Sarah exhaled through her nose. "Slow approach. Hands visible. No surprises." 

Quinn turned off the main road, the SUV bouncing over ruts hidden in the overgrown grass. Helen scrambled upright, her breath quickening. "They'll shoot us on sight." 

"Then it's your turn to take a bullet," Sarah muttered. 

The farmhouse revealed itself in increments: boarded windows reinforced with steel brackets, a cleared perimeter of dirt where nothing grew, a clothesline strung with faded flannel and children's overalls. 

He stopped fifty yards out and killed the engine. Silence, thick and heavy. 

Then: 

"Far enough!" 

The voice came from the second floor, sharp as a whip crack. An old man's voice, but steady. Quinn rolled down his window slowly. 

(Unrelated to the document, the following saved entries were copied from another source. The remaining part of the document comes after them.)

theorem Mach.write_HRMP_CFG (hv : v < 2 ^ 32) (h : m.writeOpen who A.HRMP_CFG) :
    m.writeCmd who A.HRMP_CFG v = ((m.writeHrmpCfg v).answered) := by
  rw [m.writeCmd_word who A.HRMP_CFG 0x380 0x20 v (by decide) hv h, m.commit_HRMP_CFG who v]; rfl

theorem row_BRL_PORT_CTL : ∀ (n : Fin 8), oneWord (A.BRL_PORT_CTL n.val) (0x300 + 8 * n.val) 0x20 = true := by decide

theorem Mach.commit_BRL_PORT_CTL (n : Fin 8) : m.commit who (0x300 + 8 * n.val) [(0x20, v)] = m.writePortCtl n.val v := by
  fin_cases n <;> simp [Mach.commit, queueBase, Mach.cellOf, Mach.writeGlbPhs, Mach.writeFltInt, Mach.writeKeyAtt, Mach.writeSlow, Mach.writeLoamAgg, Mach.writePorts, Mach.writeUnits]

theorem Mach.write_BRL_PORT_CTL (n : Fin 8) (hv : v < 2 ^ 32) (h : m.writeOpen who (A.BRL_PORT_CTL n.val)) :
    m.writeCmd who (A.BRL_PORT_CTL n.val) v = ((m.writePortCtl n.val v).answered) := by
  rw [m.writeCmd_word who (A.BRL_PORT_CTL n.val) (0x300 + 8 * n.val) 0x20 v (row_BRL_PORT_CTL n) hv h, m.commit_BRL_PORT_CTL who v n]; rfl

theorem Mach.commit_BRL_NODE : m.commit who 0x305 [(0x20, v)] = m.writeNode v := by
  simp [Mach.commit, queueBase, Mach.cellOf, Mach.writeGlbPhs, Mach.writeFltInt, Mach.writeKeyAtt, Mach.writeSlow, Mach.writeLoamAgg, Mach.writePorts, Mach.writeUnits]

theorem Mach.write_BRL_NODE (hv : v < 2 ^ 32) (h : m.writeOpen who A.BRL_NODE) :
    m.writeCmd who A.BRL_NODE v = ((m.writeNode v).answered) := by
  rw [m.writeCmd_word who A.BRL_NODE 0x305 0x20 v (by decide) hv h, m.commit_BRL_NODE who v]; rfl

theorem row_BRL_SHARE : ∀ (n : Fin 8) (vc : Fin 2) (p : Fin 16), oneWord (shareAddr n.val vc.val p.val) (0x302 + 8 * n.val) (0x100 + 0x40 * vc.val + 4 * p.val) = true := by decide +kernel

theorem Mach.commit_BRL_SHARE (n : Fin 8) (vc : Fin 2) (p : Fin 16) :
    m.commit who (0x302 + 8 * n.val) [(0x100 + 0x40 * vc.val + 4 * p.val, v)] = m.tracked (fun a => a.writeShare n.val vc.val p.val v) := by
  have h1 : (0x100 + 0x40 * vc.val + 4 * p.val - 0x100) / 0x40 = vc.val := by omega
  have h2 : (0x100 + 0x40 * vc.val + 4 * p.val) % 0x40 / 4 = p.val := by omega
  have h3 : 0x100 ≤ 0x100 + 0x40 * vc.val + 4 * p.val := by omega
  generalize 0x100 + 0x40 * vc.val + 4 * p.val = o at *
  have h4 : ¬ o < 0xC0 := by omega
  have h5 : ¬ o < 64 := by omega
  have h6 : ¬ o < 32 := by omega
  fin_cases n <;> simp [Mach.commit, queueBase, Mach.cellOf, Mach.writePorts, h1, h2, h3, h4, h5, h6]

theorem Mach.write_BRL_SHARE (n : Fin 8) (vc : Fin 2) (p : Fin 16) (hv : v < 2 ^ 32) (h : m.writeOpen who (shareAddr n.val vc.val p.val)) :
    m.writeCmd who (shareAddr n.val vc.val p.val) v = ((m.tracked (fun a => a.writeShare n.val vc.val p.val v)).answered) := by
  rw [m.writeCmd_word who (shareAddr n.val vc.val p.val) (0x302 + 8 * n.val) (0x100 + 0x40 * vc.val + 4 * p.val) v (row_BRL_SHARE n vc p) hv h, m.commit_BRL_SHARE who v n vc p]; rfl

theorem row_AGG_OWN : ∀ (n : Fin 64), oneWord (A.AGG_OWN n.val) 0x200 (0x100 + 4 * n.val) = true := by decide

theorem Mach.commit_AGG_OWN (n : Fin 64) : m.commit who 0x200 [(0x100 + 4 * n.val, v)] = m.tracked (fun a => a.writeAggOwn n.val v) := by
  fin_cases n <;> simp [Mach.commit, queueBase, Mach.cellOf, Mach.writeGlbPhs, Mach.writeFltInt, Mach.writeKeyAtt, Mach.writeSlow, Mach.writeLoamAgg, Mach.writePorts, Mach.writeUnits]

theorem Mach.write_AGG_OWN (n : Fin 64) (hv : v < 2 ^ 32) (h : m.writeOpen who (A.AGG_OWN n.val)) :
    m.writeCmd who (A.AGG_OWN n.val) v = ((m.tracked (fun a => a.writeAggOwn n.val v)).answered) := by
  rw [m.writeCmd_word who (A.AGG_OWN n.val) 0x200 (0x100 + 4 * n.val) v (row_AGG_OWN n) hv h, m.commit_AGG_OWN who v n]; rfl

theorem row_AGG_WIN_CMD : ∀ (p : Fin 16), oneWord (A.AGG_WIN_CMD p.val) (0x210 + p.val) 0x2C = true := by decide

theorem Mach.commit_AGG_WIN_CMD (p : Fin 16) : m.commit who (0x210 + p.val) [(0x2C, v)] = m.writeAggCmd p.val v := by
  fin_cases p <;> simp [Mach.commit, queueBase, Mach.cellOf, Mach.writeGlbPhs, Mach.writeFltInt, Mach.writeKeyAtt, Mach.writeSlow, Mach.writeLoamAgg, Mach.writePorts, Mach.writeUnits]

theorem Mach.write_AGG_WIN_CMD (p : Fin 16) (hv : v < 2 ^ 32) (h : m.writeOpen who (A.AGG_WIN_CMD p.val)) :
    m.writeCmd who (A.AGG_WIN_CMD p.val) v = ((m.writeAggCmd p.val v).answered) := by
  rw [m.writeCmd_word who (A.AGG_WIN_CMD p.val) (0x210 + p.val) 0x2C v (row_AGG_WIN_CMD p) hv h, m.commit_AGG_WIN_CMD who v p]; rfl

theorem row_MSK_WIN_CMD : ∀ (p : Fin 16), oneWord (A.MSK_WIN_CMD p.val) (0x290 + p.val) 0x24 = true := by decide

theorem Mach.commit_MSK_WIN_CMD (p : Fin 16) : m.commit who (0x290 + p.val) [(0x24, v)] = m.writeMskCmd p.val v := by
  fin_cases p <;> simp [Mach.commit, queueBase, Mach.cellOf, Mach.writeGlbPhs, Mach.writeFltInt, Mach.writeKeyAtt, Mach.writeSlow, Mach.writeLoamAgg, Mach.writePorts, Mach.writeUnits]

theorem Mach.write_MSK_WIN_CMD (p : Fin 16) (hv : v < 2 ^ 32) (h : m.writeOpen who (A.MSK_WIN_CMD p.val)) :
    m.writeCmd who (A.MSK_WIN_CMD p.val) v = ((m.writeMskCmd p.val v).answered) := by
  rw [m.writeCmd_word who (A.MSK_WIN_CMD p.val) (0x290 + p.val) 0x24 v (row_MSK_WIN_CMD p) hv h, m.commit_MSK_WIN_CMD who v p]; rfl

theorem row_MSK_OWN : ∀ (n : Fin 4), oneWord (A.MSK_OWN n.val) 0x280 (0x30 + 4 * n.val) = true := by decide

theorem Mach.commit_MSK_OWN (n : Fin 4) : m.commit who 0x280 [(0x30 + 4 * n.val, v)] = m.tracked (fun a => a.writeMskOwn n.val v) := by
  fin_cases n <;> simp [Mach.commit, queueBase, Mach.cellOf, Mach.writeGlbPhs, Mach.writeFltInt, Mach.writeKeyAtt, Mach.writeSlow, Mach.writeLoamAgg, Mach.writePorts, Mach.writeUnits]

theorem Mach.write_MSK_OWN (n : Fin 4) (hv : v < 2 ^ 32) (h : m.writeOpen who (A.MSK_OWN n.val)) :
    m.writeCmd who (A.MSK_OWN n.val) v = ((m.tracked (fun a => a.writeMskOwn n.val v)).answered) := by
  rw [m.writeCmd_word who (A.MSK_OWN n.val) 0x280 (0x30 + 4 * n.val) v (row_MSK_OWN n) hv h, m.commit_MSK_OWN who v n]; rfl

theorem row_CLU_REMAP : ∀ (c : Fin 4), oneWord (A.CLU_REMAP c.val) (0xC00 + 16 * c.val) 0x64 = true := by decide

theorem Mach.commit_CLU_REMAP (c : Fin 4) : m.commit who (0xC00 + 16 * c.val) [(0x64, v)] = m.writeRemap c.val v := by
  fin_cases c <;> simp [Mach.commit, queueBase, Mach.cellOf, Mach.writeGlbPhs, Mach.writeFltInt, Mach.writeKeyAtt, Mach.writeSlow, Mach.writeLoamAgg, Mach.writePorts, Mach.writeUnits]

theorem Mach.write_CLU_REMAP (c : Fin 4) (hv : v < 2 ^ 32) (h : m.writeOpen who (A.CLU_REMAP c.val)) :
    m.writeCmd who (A.CLU_REMAP c.val) v = ((m.writeRemap c.val v).answered) := by
  rw [m.writeCmd_word who (A.CLU_REMAP c.val) (0xC00 + 16 * c.val) 0x64 v (row_CLU_REMAP c) hv h, m.commit_CLU_REMAP who v c]; rfl

theorem row_LOAM_CMD : ∀ (p : Fin 16), oneWord (A.LOAM_CMD p.val) (0x100 + p.val) 0x38 = true := by decide

theorem Mach.commit_LOAM_CMD (p : Fin 16) : m.commit who (0x100 + p.val) [(0x38, v)] = m.writeLoamCmd p.val v := by
  fin_cases p <;> simp [Mach.commit, queueBase, Mach.cellOf, Mach.writeGlbPhs, Mach.writeFltInt, Mach.writeKeyAtt, Mach.writeSlow, Mach.writeLoamAgg, Mach.writePorts, Mach.writeUnits]

theorem Mach.write_LOAM_CMD (p : Fin 16) (hv : v < 2 ^ 32) (h : m.writeOpen who (A.LOAM_CMD p.val)) :
    m.writeCmd who (A.LOAM_CMD p.val) v = ((m.writeLoamCmd p.val v).answered) := by
  rw [m.writeCmd_word who (A.LOAM_CMD p.val) (0x100 + p.val) 0x38 v (row_LOAM_CMD p) hv h, m.commit_LOAM_CMD who v p]; rfl

theorem row_LOAM_MODE : ∀ (p : Fin 16), oneWord (A.LOAM_MODE p.val) (0x100 + p.val) 0x20 = true := by decide

theorem Mach.commit_LOAM_MODE (p : Fin 16) : m.commit who (0x100 + p.val) [(0x20, v)] = m.writeLoamMode who p.val v := by
  fin_cases p <;> simp [Mach.commit, queueBase, Mach.cellOf, Mach.writeGlbPhs, Mach.writeFltInt, Mach.writeKeyAtt, Mach.writeSlow, Mach.writeLoamAgg, Mach.writePorts, Mach.writeUnits]

theorem Mach.write_LOAM_MODE (p : Fin 16) (hv : v < 2 ^ 32) (h : m.writeOpen who (A.LOAM_MODE p.val)) :
    m.writeCmd who (A.LOAM_MODE p.val) v = ((m.writeLoamMode who p.val v).answered) := by
  rw [m.writeCmd_word who (A.LOAM_MODE p.val) (0x100 + p.val) 0x20 v (row_LOAM_MODE p) hv h, m.commit_LOAM_MODE who v p]; rfl

theorem row_LOAM_CTR_VAL : ∀ (p : Fin 16), oneWord (A.LOAM_CTR_VAL p.val) (0x100 + p.val) 0x44 = true := by decide

theorem Mach.commit_LOAM_CTR_VAL (p : Fin 16) : m.commit who (0x100 + p.val) [(0x44, v)] = m.writeCtrVal p.val v := by
  fin_cases p <;> simp [Mach.commit, queueBase, Mach.cellOf, Mach.writeGlbPhs, Mach.writeFltInt, Mach.writeKeyAtt, Mach.writeSlow, Mach.writeLoamAgg, Mach.writePorts, Mach.writeUnits]

theorem Mach.write_LOAM_CTR_VAL (p : Fin 16) (hv : v < 2 ^ 32) (h : m.writeOpen who (A.LOAM_CTR_VAL p.val)) :
    m.writeCmd who (A.LOAM_CTR_VAL p.val) v = ((m.writeCtrVal p.val v).answered) := by
  rw [m.writeCmd_word who (A.LOAM_CTR_VAL p.val) (0x100 + p.val) 0x44 v (row_LOAM_CTR_VAL p) hv h, m.commit_LOAM_CTR_VAL who v p]; rfl

theorem row_LOAM_QB : ∀ (p : Fin 16), oneWord (A.LOAM_QB p.val) (0x100 + p.val) 0x4C = true := by decide

theorem Mach.commit_LOAM_QB (p : Fin 16) : m.commit who (0x100 + p.val) [(0x4C, v)] = m.writeQb p.val v := by
  fin_cases p <;> simp [Mach.commit, queueBase, Mach.cellOf, Mach.writeGlbPhs, Mach.writeFltInt, Mach.writeKeyAtt, Mach.writeSlow, Mach.writeLoamAgg, Mach.writePorts, Mach.writeUnits]

theorem Mach.write_LOAM_QB (p : Fin 16) (hv : v < 2 ^ 32) (h : m.writeOpen who (A.LOAM_QB p.val)) :
    m.writeCmd who (A.LOAM_QB p.val) v = ((m.writeQb p.val v).answered) := by
  rw [m.writeCmd_word who (A.LOAM_QB p.val) (0x100 + p.val) 0x4C v (row_LOAM_QB p) hv h, m.commit_LOAM_QB who v p]; rfl

theorem row_LOAM_SNAP_SIZE : ∀ (p : Fin 16), oneWord (A.LOAM_SNAP_SIZE p.val) (0x100 + p.val) 0x30 = true := by decide

theorem Mach.commit_LOAM_SNAP_SIZE (p : Fin 16) : m.commit who (0x100 + p.val) [(0x30, v)] = m.writeSnapSize who p.val v := by
  fin_cases p <;> simp [Mach.commit, queueBase, Mach.cellOf, Mach.writeGlbPhs, Mach.writeFltInt, Mach.writeKeyAtt, Mach.writeSlow, Mach.writeLoamAgg, Mach.writePorts, Mach.writeUnits]

theorem Mach.write_LOAM_SNAP_SIZE (p : Fin 16) (hv : v < 2 ^ 32) (h : m.writeOpen who (A.LOAM_SNAP_SIZE p.val)) :
    m.writeCmd who (A.LOAM_SNAP_SIZE p.val) v = ((m.writeSnapSize who p.val v).answered) := by
  rw [m.writeCmd_word who (A.LOAM_SNAP_SIZE p.val) (0x100 + p.val) 0x30 v (row_LOAM_SNAP_SIZE p) hv h, m.commit_LOAM_SNAP_SIZE who v p]; rfl

theorem row_TRACE_CFG : ∀ (p : Fin 16), oneWord (A.TRACE_CFG p.val) (0x100 + p.val) 0x58 = true := by decide

theorem Mach.commit_TRACE_CFG (p : Fin 16) : m.commit who (0x100 + p.val) [(0x58, v)] = m.writeTraceCfg p.val v := by
  fin_cases p <;> simp [Mach.commit, queueBase, Mach.cellOf, Mach.writeGlbPhs, Mach.writeFltInt, Mach.writeKeyAtt, Mach.writeSlow, Mach.writeLoamAgg, Mach.writePorts, Mach.writeUnits]

theorem Mach.write_TRACE_CFG (p : Fin 16) (hv : v < 2 ^ 32) (h : m.writeOpen who (A.TRACE_CFG p.val)) :
    m.writeCmd who (A.TRACE_CFG p.val) v = ((m.writeTraceCfg p.val v).answered) := by
  rw [m.writeCmd_word who (A.TRACE_CFG p.val) (0x100 + p.val) 0x58 v (row_TRACE_CFG p) hv h, m.commit_TRACE_CFG who v p]; rfl

theorem row_MMU_KEY : ∀ (p : Fin 16), oneWord (A.MMU_KEY p.val) (0x480 + p.val) 0x20 = true := by decide

theorem Mach.commit_MMU_KEY (p : Fin 16) : m.commit who (0x480 + p.val) [(0x20, v)] = m.writeMmuKey p.val v := by
  fin_cases p <;> simp [Mach.commit, queueBase, Mach.cellOf, Mach.writeGlbPhs, Mach.writeFltInt, Mach.writeKeyAtt, Mach.writeSlow, Mach.writeLoamAgg, Mach.writePorts, Mach.writeUnits]

theorem Mach.write_MMU_KEY (p : Fin 16) (hv : v < 2 ^ 32) (h : m.writeOpen who (A.MMU_KEY p.val)) :
    m.writeCmd who (A.MMU_KEY p.val) v = ((m.writeMmuKey p.val v).answered) := by
  rw [m.writeCmd_word who (A.MMU_KEY p.val) (0x480 + p.val) 0x20 v (row_MMU_KEY p) hv h, m.commit_MMU_KEY who v p]; rfl

theorem row_MMU_INV_CTL : ∀ (p : Fin 16), oneWord (A.MMU_INV_CTL p.val) (0x480 + p.val) 0x38 = true := by decide

theorem Mach.commit_MMU_INV_CTL (p : Fin 16) : m.commit who (0x480 + p.val) [(0x38, v)] = m.writeMmuInv p.val v := by
  fin_cases p <;> simp [Mach.commit, queueBase, Mach.cellOf, Mach.writeGlbPhs, Mach.writeFltInt, Mach.writeKeyAtt, Mach.writeSlow, Mach.writeLoamAgg, Mach.writePorts, Mach.writeUnits]

theorem Mach.write_MMU_INV_CTL (p : Fin 16) (hv : v < 2 ^ 32) (h : m.writeOpen who (A.MMU_INV_CTL p.val)) :
    m.writeCmd who (A.MMU_INV_CTL p.val) v = ((m.writeMmuInv p.val v).answered) := by
  rw [m.writeCmd_word who (A.MMU_INV_CTL p.val) (0x480 + p.val) 0x38 v (row_MMU_INV_CTL p) hv h, m.commit_MMU_INV_CTL who v p]; rfl

theorem row_MEM_CH_CTL : ∀ (ch : Fin 64), oneWord (A.MEM_CH_CTL ch.val) (0x400 + 2 * ch.val) 0x24 = true := by decide

theorem Mach.commit_MEM_CH_CTL (ch : Fin 64) : m.commit who (0x400 + 2 * ch.val) [(0x24, v)] = (if bitOf v 0 then m.retire ch.val else m) := by
  fin_cases ch <;> simp [Mach.commit, queueBase, Mach.cellOf, Mach.writeGlbPhs, Mach.writeFltInt, Mach.writeKeyAtt, Mach.writeSlow, Mach.writeLoamAgg, Mach.writePorts, Mach.writeUnits]

theorem Mach.write_MEM_CH_CTL (ch : Fin 64) (hv : v < 2 ^ 32) (h : m.writeOpen who (A.MEM_CH_CTL ch.val)) :
    m.writeCmd who (A.MEM_CH_CTL ch.val) v = (((if bitOf v 0 then m.retire ch.val else m)).answered) := by
  rw [m.writeCmd_word who (A.MEM_CH_CTL ch.val) (0x400 + 2 * ch.val) 0x24 v (row_MEM_CH_CTL ch) hv h, m.commit_MEM_CH_CTL who v ch]; rfl

theorem Mach.commit_ATT_CMD : m.commit who 0x060 [(0x24, v)] = m.writeAttCmd v := by
  simp [Mach.commit, queueBase, Mach.cellOf, Mach.writeGlbPhs, Mach.writeFltInt, Mach.writeKeyAtt, Mach.writeSlow, Mach.writeLoamAgg, Mach.writePorts, Mach.writeUnits]

theorem Mach.write_ATT_CMD (hv : v < 2 ^ 32) (h : m.writeOpen who A.ATT_CMD) :
    m.writeCmd who A.ATT_CMD v = ((m.writeAttCmd v).answered) := by
  rw [m.writeCmd_word who A.ATT_CMD 0x060 0x24 v (by decide) hv h, m.commit_ATT_CMD who v]; rfl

"We need help!" His words hung in the air. No response. 

Sarah leaned across him, her shirt clinging to her ribs with sweat. "Gunshot wound! Fever's spiking!" Her voice frayed at the edges. "We've got supplies to trade!" 

For a long moment, nothing happened. Then the front door creaked open. A woman stepped onto the porch, backlit by lantern light, a shotgun leveled at her hip. Her hair was steel-gray, her face deeply lined with years of sun and hard living. "Who shot you?" 

Helen flinched in the backseat. 

Sarah didn't hesitate. "I did." 

Quinn shot her a look. Sarah's glare shut him up. 

The woman's eyes flicked to Helen, then back to Sarah. "Bullshit." 

"Fine." Sarah bared her teeth. "The kid did. We pissed her off. Now are you gonna stand there playing moral arbiter or help before I bleed out on your fucking porch?" 

The woman's lips thinned. She glanced over her shoulder, nodded once, then jerked the barrel toward the house. "Bring her in. Leave the guns." 

Quinn helped Sarah out of the car. Her leg buckled immediately, her weight sagging against him. Blood dripped onto the dirt, each drop kicking up a tiny cloud of dust. 

Helen hesitated, then placed the AK-47 on the seat. 

The woman's gaze tracked every movement. "The knife too, soldier boy." 

Quinn slid his K-Bar from its sheath and dropped it. 

Inside, the house smelled of woodsmoke and lye soap. A kerosene lantern cast long shadows over a kitchen table strewn with medical supplies—gauze, a bottle of moonshine, a bone-handled hunting knife resting next to a whetstone. 

The old man emerged from the hallway, his own shotgun trained on Quinn's chest. His beard was white, his eyes the color of river ice. "On the table," he ordered. 

Sarah collapsed onto the wooden surface with a gasp. The woman rolled up Sarah's pant leg, revealing the angry, puckered wound. Pus oozed from the edges. 

"Clean shot," the woman muttered. "Lucky it didn't hit bone." She grabbed the moonshine. "This'll hurt." 

Sarah snatched a leather strap from the table and clamped it between her teeth. "Do it." 

The woman poured. 

Sarah's scream was muffled, her back arching off the table. Quinn lunged forward— 

The old man's shotgun pressed into his sternum. "Don't." 

Helen stood frozen in the doorway, her fists clenched at her sides. 

The woman worked fast, probing the wound with fingers stained yellow with tobacco. "Bullet's out. Just grazed you. But the infection's the problem." She reached for the hunting knife. "Gotta cut the rot out." 

Sarah nodded, sweat dripping off her chin. 

Quinn's voice was gravel. "You got anything for the pain?" 

The old man snorted. "Ain't no hospitals left, son." 

The woman leaned over Sarah, the knife glinting. "Bite down." 

Outside, the wind picked up, rattling the boards over the windows. Somewhere in the distance, a crow cawed. 

Sarah's scream tore through the farmhouse, raw and primal, as the knife bit into infected flesh. It wasn't just pain - it was the sound of a woman who'd survived too much to die quietly.